_YOUR INSTRUCTIONS_
In the records that follow, find the line with "match step s with"; from there, retype every line exactly through the line with "def sentinelParams : Params", which also belongs to the answer.

_RAW DATA_
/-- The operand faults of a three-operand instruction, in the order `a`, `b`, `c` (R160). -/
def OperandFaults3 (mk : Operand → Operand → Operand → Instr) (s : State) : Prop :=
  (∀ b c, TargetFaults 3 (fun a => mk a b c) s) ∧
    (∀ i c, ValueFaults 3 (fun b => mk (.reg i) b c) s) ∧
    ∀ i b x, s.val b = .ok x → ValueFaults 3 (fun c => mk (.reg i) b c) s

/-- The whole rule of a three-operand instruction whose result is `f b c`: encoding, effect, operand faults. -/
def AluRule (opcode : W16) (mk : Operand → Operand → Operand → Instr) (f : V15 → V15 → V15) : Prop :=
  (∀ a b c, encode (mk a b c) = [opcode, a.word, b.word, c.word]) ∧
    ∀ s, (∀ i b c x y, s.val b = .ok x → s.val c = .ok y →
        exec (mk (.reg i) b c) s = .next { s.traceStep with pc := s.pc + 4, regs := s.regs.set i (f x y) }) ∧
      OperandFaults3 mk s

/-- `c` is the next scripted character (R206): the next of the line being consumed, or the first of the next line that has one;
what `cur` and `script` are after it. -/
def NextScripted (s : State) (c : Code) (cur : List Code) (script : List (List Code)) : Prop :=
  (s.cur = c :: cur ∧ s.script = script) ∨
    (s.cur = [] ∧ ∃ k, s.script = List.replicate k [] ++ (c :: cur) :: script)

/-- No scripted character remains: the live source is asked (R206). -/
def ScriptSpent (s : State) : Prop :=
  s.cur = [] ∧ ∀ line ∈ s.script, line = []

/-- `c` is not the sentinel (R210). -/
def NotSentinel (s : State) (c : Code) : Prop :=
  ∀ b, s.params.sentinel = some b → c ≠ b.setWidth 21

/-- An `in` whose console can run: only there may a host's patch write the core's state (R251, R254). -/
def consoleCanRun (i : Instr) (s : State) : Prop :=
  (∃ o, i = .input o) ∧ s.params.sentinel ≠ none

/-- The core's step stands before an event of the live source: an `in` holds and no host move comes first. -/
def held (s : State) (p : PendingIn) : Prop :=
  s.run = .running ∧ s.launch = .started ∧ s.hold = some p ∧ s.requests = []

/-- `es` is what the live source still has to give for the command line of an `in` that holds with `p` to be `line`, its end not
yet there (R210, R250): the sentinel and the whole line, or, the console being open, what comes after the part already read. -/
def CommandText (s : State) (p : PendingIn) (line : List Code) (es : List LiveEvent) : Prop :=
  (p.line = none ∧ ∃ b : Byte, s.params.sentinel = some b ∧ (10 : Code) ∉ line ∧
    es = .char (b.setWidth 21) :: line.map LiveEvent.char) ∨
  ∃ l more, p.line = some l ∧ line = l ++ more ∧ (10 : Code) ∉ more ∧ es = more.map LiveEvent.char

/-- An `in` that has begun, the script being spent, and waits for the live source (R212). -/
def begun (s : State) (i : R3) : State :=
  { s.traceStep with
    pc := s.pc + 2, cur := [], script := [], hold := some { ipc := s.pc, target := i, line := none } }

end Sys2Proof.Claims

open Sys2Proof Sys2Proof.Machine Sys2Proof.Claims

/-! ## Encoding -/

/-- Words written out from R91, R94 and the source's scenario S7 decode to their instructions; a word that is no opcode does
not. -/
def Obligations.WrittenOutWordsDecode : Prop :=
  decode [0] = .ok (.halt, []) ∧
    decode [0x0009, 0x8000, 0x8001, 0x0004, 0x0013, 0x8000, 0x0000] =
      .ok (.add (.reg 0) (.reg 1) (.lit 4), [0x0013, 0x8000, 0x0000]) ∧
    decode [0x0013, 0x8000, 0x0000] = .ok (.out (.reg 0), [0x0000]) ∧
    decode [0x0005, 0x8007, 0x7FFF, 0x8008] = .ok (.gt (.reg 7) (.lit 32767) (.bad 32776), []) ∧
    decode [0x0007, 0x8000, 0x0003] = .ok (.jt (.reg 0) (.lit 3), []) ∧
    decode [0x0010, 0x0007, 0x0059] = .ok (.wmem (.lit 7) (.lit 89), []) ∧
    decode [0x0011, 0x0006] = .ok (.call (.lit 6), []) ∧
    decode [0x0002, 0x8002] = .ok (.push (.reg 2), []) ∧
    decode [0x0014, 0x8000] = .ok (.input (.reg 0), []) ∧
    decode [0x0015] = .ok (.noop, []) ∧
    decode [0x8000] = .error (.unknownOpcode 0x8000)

...

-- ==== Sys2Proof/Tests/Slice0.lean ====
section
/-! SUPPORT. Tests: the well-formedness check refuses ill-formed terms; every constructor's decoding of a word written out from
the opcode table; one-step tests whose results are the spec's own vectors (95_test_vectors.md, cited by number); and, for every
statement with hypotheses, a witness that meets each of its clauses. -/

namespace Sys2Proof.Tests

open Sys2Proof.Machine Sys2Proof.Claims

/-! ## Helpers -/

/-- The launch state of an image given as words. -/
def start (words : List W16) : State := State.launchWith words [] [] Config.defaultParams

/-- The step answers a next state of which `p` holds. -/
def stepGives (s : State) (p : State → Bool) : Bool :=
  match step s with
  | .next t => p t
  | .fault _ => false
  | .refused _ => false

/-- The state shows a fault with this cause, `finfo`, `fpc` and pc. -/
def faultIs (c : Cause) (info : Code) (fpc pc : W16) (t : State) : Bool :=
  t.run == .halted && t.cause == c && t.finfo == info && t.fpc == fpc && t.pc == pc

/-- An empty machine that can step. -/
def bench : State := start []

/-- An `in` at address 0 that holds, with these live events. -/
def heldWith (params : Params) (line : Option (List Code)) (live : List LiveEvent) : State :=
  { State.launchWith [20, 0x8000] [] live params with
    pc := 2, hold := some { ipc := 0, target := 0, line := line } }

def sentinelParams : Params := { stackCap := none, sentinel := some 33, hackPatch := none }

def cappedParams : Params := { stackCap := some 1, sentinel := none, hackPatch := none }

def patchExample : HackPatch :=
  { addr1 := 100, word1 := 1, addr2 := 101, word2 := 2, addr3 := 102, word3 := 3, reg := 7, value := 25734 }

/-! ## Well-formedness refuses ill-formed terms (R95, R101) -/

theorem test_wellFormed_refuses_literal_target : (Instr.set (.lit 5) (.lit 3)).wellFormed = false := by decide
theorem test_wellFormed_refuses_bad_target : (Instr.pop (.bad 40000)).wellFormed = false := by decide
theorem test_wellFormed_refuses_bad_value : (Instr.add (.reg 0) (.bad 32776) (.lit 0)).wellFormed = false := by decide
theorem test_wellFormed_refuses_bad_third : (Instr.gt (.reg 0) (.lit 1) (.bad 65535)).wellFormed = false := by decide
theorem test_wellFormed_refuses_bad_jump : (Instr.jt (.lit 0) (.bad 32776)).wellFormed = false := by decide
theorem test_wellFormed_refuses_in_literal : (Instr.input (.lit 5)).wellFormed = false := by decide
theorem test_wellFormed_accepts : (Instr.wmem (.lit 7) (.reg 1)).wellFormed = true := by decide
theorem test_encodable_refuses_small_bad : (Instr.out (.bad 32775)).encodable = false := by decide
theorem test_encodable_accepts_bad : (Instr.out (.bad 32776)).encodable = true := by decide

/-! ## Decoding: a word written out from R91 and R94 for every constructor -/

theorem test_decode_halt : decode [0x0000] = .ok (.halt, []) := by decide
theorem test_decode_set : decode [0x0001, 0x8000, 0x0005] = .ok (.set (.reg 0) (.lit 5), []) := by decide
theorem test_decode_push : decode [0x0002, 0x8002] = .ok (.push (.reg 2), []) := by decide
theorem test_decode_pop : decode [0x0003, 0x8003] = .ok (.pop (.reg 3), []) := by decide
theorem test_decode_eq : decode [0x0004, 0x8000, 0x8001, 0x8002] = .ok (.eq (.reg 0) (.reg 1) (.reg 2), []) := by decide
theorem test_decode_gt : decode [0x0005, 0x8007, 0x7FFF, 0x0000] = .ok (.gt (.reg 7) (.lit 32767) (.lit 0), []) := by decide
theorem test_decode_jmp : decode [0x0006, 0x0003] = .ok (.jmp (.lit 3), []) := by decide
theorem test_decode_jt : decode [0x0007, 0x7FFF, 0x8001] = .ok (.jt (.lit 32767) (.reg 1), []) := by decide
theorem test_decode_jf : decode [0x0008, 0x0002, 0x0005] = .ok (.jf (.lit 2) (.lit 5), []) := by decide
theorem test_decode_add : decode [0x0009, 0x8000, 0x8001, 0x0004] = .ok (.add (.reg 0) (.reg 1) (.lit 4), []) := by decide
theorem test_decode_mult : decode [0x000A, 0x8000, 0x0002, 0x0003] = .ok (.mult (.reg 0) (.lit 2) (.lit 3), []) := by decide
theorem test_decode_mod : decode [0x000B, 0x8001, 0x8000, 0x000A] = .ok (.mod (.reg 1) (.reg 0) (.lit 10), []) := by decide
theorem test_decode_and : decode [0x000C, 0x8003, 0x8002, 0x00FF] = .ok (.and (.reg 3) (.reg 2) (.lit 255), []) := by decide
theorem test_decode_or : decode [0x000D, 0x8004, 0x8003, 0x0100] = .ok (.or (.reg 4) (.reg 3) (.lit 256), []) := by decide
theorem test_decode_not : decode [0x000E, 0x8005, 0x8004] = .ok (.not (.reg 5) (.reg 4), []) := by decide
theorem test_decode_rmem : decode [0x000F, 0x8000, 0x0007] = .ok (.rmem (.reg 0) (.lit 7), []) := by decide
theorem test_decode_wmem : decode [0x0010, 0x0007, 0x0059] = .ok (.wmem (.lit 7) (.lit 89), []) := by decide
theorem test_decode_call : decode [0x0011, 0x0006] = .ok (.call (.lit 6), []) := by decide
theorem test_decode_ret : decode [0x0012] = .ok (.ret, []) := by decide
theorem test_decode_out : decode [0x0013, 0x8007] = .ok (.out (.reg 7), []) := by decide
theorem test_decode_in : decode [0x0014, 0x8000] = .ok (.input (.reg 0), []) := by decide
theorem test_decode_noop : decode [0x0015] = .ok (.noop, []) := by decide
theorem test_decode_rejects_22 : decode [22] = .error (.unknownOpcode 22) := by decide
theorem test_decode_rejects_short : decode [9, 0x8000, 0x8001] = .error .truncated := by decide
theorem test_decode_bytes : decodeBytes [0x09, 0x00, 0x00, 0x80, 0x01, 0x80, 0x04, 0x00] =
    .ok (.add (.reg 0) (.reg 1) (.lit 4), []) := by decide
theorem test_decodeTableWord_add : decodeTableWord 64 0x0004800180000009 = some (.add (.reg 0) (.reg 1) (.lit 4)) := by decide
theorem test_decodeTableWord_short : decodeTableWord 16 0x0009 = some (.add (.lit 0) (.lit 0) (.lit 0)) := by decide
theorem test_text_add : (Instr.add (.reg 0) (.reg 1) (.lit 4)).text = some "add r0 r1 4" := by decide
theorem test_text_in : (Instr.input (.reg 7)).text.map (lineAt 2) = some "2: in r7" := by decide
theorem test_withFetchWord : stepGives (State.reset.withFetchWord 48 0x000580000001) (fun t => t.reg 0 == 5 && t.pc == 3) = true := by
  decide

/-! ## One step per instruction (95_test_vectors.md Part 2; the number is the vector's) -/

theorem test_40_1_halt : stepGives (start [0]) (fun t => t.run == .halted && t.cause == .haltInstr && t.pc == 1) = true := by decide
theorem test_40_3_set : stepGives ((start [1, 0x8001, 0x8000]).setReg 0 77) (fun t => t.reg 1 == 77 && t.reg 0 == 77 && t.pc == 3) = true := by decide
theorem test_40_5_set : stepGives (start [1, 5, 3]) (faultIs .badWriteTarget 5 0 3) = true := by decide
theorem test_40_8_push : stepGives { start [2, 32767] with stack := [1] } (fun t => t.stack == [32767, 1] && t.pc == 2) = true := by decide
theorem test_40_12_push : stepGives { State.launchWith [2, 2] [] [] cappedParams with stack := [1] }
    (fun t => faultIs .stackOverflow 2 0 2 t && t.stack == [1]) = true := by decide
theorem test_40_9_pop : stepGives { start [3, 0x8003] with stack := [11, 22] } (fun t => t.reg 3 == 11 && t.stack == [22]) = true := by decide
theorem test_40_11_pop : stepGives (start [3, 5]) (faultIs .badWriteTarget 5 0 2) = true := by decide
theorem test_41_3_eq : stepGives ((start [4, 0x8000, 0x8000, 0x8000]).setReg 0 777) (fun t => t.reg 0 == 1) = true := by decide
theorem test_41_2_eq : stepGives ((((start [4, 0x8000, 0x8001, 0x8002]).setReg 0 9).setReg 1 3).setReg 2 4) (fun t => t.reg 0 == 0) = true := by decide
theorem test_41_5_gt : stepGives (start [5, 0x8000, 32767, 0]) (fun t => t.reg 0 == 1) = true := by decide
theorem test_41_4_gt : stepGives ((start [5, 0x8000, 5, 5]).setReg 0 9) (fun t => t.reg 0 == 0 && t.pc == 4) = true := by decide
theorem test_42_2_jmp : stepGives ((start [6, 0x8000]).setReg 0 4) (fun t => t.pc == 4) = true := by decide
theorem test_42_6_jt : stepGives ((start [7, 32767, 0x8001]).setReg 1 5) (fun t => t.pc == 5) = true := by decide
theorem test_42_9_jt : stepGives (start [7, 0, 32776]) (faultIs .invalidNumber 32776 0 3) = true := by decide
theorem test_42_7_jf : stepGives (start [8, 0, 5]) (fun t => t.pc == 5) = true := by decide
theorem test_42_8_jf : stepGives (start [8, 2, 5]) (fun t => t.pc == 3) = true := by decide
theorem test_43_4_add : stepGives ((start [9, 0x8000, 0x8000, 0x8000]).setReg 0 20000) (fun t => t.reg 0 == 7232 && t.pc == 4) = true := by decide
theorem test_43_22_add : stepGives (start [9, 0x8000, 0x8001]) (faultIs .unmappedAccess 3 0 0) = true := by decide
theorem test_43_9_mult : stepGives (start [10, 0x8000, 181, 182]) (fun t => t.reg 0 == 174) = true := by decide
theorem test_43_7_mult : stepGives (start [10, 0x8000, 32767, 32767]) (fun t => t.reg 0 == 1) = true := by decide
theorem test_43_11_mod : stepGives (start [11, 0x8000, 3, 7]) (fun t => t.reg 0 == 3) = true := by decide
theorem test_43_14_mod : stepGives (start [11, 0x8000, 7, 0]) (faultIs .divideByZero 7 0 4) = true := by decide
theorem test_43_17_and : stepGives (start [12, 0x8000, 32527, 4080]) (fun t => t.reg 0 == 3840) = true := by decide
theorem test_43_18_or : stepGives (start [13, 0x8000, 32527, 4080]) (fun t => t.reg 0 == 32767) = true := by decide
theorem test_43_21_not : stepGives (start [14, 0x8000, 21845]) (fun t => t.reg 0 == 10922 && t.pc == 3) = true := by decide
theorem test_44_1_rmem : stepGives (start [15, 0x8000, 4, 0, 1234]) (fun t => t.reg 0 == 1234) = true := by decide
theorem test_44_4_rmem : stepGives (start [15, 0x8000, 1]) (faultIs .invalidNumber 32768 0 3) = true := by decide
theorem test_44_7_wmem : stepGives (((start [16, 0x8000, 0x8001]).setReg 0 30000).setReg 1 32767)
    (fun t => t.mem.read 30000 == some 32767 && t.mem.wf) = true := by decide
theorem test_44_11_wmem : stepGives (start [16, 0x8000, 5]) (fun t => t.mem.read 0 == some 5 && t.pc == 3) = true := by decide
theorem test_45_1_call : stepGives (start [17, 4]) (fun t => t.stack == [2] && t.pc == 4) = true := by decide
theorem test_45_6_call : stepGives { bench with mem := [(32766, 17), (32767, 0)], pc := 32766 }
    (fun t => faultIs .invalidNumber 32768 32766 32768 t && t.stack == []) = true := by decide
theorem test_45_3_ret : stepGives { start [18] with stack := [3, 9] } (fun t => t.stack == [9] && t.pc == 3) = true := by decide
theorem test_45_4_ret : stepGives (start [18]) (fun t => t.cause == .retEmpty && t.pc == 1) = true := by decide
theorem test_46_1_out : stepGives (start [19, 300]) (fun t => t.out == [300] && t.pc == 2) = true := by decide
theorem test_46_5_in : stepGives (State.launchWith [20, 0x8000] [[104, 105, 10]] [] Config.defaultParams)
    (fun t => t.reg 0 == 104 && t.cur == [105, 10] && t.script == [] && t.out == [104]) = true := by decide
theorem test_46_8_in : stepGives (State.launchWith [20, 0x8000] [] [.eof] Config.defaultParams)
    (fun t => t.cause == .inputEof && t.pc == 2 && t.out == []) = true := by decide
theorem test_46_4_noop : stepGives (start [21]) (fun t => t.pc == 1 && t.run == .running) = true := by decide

_ANSWER_
  match step s with
  | .next t => p t
  | .fault _ => false
  | .refused _ => false

/-- The state shows a fault with this cause, `finfo`, `fpc` and pc. -/
def faultIs (c : Cause) (info : Code) (fpc pc : W16) (t : State) : Bool :=
  t.run == .halted && t.cause == c && t.finfo == info && t.fpc == fpc && t.pc == pc

/-- An empty machine that can step. -/
def bench : State := start []

/-- An `in` at address 0 that holds, with these live events. -/
def heldWith (params : Params) (line : Option (List Code)) (live : List LiveEvent) : State :=
  { State.launchWith [20, 0x8000] [] live params with
    pc := 2, hold := some { ipc := 0, target := 0, line := line } }

def sentinelParams : Params := { stackCap := none, sentinel := some 33, hackPatch := none }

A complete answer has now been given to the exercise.